◆ **WORK INSTRUCTION**
Run through the records and show each line that includes the string "hdlE".

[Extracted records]
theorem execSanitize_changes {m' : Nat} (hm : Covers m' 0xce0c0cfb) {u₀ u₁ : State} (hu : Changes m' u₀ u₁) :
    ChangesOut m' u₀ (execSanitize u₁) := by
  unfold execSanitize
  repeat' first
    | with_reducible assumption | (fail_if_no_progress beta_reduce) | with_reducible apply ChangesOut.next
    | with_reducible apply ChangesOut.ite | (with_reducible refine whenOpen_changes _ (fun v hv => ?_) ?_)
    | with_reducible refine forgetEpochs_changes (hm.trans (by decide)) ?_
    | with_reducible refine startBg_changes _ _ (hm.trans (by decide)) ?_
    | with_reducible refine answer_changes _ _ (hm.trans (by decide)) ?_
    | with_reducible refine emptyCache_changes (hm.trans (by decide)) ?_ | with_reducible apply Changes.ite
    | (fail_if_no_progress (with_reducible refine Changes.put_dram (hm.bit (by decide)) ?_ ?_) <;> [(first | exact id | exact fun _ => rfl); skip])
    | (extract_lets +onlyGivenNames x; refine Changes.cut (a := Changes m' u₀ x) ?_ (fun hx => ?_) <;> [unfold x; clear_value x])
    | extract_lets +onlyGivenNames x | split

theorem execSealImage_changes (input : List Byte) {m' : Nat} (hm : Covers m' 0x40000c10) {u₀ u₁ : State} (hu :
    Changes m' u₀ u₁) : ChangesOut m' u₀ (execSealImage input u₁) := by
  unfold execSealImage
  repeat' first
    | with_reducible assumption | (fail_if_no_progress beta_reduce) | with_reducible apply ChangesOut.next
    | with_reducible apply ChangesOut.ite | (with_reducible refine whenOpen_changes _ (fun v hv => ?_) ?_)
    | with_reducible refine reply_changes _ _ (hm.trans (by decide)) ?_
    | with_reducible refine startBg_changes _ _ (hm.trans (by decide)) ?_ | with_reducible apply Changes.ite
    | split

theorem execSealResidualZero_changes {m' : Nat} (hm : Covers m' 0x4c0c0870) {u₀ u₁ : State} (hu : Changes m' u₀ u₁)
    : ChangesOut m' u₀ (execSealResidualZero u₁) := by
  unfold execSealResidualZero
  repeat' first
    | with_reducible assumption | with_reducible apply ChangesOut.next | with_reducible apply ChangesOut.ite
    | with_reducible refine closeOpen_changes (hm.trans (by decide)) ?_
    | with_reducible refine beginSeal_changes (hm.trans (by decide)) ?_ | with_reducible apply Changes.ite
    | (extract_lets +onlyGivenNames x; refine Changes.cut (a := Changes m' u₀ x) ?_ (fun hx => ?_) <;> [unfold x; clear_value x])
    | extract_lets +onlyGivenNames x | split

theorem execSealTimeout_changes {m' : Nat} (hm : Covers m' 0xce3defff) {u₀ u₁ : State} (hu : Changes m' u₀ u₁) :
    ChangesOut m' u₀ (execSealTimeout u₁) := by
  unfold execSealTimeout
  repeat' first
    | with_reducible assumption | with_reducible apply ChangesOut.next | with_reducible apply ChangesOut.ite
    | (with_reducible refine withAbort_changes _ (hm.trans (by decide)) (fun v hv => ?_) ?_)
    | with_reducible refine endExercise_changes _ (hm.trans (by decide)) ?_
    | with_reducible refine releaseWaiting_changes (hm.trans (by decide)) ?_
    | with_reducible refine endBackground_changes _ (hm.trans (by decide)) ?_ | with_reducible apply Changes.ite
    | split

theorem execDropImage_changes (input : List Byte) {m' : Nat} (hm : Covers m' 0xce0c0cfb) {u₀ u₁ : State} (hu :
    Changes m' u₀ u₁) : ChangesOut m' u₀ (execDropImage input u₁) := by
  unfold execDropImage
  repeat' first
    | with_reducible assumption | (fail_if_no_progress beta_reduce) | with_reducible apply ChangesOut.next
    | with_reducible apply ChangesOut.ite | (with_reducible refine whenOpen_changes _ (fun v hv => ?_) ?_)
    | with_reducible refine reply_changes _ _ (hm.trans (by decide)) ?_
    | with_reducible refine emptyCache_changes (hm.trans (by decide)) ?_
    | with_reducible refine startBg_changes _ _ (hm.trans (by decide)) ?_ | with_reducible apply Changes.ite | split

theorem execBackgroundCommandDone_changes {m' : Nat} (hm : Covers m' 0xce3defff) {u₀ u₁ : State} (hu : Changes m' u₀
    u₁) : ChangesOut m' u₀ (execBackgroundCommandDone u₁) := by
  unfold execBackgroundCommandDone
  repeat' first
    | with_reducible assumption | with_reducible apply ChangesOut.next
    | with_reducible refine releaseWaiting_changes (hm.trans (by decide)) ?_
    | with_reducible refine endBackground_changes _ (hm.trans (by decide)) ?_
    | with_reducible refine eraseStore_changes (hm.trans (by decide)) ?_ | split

==

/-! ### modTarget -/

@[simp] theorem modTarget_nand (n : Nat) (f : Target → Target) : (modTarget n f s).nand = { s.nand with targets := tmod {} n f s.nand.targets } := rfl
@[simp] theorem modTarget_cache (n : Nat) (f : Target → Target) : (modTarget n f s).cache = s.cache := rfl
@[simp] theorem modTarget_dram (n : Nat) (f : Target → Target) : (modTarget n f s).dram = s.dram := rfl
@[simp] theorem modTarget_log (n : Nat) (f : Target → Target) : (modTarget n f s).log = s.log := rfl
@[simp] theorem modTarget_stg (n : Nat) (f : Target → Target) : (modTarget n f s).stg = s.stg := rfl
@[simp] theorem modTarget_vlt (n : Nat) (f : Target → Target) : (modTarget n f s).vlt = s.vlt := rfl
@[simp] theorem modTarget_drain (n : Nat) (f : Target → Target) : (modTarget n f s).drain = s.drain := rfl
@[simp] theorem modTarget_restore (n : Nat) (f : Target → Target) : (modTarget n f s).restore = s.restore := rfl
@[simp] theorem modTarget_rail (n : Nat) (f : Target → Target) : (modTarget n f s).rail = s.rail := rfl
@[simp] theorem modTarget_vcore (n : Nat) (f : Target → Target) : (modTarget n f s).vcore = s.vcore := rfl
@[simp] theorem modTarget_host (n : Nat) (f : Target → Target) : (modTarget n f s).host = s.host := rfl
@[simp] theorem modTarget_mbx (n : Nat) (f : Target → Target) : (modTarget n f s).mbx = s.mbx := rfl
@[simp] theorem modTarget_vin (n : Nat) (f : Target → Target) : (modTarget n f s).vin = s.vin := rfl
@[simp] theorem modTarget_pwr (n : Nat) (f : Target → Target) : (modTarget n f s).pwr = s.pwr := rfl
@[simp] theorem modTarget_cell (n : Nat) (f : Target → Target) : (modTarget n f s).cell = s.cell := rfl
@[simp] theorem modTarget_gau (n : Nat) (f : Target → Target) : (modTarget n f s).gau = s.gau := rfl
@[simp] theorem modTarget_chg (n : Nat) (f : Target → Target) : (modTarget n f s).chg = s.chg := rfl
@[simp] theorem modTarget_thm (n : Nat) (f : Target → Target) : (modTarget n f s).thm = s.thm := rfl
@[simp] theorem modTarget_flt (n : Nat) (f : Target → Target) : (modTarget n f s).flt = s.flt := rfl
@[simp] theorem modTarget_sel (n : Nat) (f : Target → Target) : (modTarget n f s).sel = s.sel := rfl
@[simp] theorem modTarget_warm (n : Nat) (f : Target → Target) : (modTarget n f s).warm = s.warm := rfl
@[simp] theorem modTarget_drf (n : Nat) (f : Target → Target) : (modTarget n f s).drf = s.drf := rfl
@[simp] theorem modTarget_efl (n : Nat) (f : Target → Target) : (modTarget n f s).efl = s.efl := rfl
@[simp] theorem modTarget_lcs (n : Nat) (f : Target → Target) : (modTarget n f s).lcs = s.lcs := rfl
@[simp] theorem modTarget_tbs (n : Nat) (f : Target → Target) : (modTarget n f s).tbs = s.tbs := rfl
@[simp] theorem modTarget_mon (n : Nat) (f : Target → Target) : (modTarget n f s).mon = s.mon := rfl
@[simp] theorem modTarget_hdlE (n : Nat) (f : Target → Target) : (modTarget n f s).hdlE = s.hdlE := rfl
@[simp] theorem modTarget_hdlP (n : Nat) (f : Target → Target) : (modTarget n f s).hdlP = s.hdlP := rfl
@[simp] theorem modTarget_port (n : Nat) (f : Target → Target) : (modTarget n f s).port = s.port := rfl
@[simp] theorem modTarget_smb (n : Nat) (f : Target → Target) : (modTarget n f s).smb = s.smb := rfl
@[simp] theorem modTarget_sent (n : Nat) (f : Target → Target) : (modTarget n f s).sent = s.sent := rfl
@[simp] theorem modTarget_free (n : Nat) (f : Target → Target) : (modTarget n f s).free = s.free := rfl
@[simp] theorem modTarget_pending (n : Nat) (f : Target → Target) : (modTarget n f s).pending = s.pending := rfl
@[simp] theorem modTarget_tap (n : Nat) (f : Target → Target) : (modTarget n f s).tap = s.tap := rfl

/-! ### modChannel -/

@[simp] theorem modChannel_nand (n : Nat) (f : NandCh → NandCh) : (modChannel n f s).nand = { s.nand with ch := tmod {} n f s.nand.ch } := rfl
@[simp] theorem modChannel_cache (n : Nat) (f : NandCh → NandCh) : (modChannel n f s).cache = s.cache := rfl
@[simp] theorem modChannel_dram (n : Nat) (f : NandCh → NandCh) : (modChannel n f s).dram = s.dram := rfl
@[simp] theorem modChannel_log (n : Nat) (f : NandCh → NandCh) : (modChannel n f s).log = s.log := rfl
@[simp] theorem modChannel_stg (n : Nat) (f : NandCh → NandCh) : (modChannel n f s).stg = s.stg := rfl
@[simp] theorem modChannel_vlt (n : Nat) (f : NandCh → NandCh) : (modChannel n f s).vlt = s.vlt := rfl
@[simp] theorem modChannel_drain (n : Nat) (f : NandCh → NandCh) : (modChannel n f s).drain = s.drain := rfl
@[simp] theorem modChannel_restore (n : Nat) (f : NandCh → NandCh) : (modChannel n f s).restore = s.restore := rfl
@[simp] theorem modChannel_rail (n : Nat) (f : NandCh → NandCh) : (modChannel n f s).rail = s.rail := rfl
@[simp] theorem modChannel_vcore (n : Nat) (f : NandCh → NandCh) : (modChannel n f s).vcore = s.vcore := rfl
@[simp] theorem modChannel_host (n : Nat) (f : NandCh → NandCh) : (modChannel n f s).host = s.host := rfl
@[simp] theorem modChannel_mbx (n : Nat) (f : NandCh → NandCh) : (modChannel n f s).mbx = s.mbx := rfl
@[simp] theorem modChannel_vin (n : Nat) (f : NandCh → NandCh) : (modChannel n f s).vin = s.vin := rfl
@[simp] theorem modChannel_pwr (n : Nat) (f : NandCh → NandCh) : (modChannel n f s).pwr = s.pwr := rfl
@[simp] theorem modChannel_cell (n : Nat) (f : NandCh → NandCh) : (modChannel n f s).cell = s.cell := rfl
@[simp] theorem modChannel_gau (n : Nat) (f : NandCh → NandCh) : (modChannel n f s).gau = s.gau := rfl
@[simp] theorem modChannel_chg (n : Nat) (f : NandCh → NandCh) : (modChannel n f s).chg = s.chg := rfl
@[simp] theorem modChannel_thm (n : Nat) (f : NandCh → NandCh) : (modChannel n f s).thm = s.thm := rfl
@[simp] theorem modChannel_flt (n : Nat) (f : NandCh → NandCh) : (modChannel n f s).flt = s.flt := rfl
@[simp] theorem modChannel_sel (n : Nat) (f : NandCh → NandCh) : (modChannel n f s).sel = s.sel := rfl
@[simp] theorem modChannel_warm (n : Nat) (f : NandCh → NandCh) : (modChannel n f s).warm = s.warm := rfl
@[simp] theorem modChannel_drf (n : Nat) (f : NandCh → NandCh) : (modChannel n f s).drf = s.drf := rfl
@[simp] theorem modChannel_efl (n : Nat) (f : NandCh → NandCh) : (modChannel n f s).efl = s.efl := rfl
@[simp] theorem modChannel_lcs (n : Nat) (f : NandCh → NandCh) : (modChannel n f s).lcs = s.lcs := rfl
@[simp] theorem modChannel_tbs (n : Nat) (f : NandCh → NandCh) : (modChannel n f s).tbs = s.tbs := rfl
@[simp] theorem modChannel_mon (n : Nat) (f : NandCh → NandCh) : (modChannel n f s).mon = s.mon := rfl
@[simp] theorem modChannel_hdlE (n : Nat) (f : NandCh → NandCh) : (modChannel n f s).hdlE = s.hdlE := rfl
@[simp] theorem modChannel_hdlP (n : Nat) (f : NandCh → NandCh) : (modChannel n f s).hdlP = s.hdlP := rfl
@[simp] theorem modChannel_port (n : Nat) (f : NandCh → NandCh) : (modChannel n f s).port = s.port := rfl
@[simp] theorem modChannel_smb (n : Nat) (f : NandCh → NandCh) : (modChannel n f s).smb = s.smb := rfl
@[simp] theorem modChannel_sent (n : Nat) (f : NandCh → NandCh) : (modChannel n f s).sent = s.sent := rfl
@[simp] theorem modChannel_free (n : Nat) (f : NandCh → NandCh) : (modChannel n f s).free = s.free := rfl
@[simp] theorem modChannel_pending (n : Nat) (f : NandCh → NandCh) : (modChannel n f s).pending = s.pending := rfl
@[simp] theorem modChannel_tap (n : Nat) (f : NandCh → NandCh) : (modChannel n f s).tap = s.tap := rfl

◆ **RESPONSE**
@[simp] theorem modTarget_hdlE (n : Nat) (f : Target → Target) : (modTarget n f s).hdlE = s.hdlE := rfl
@[simp] theorem modChannel_hdlE (n : Nat) (f : NandCh → NandCh) : (modChannel n f s).hdlE = s.hdlE := rfl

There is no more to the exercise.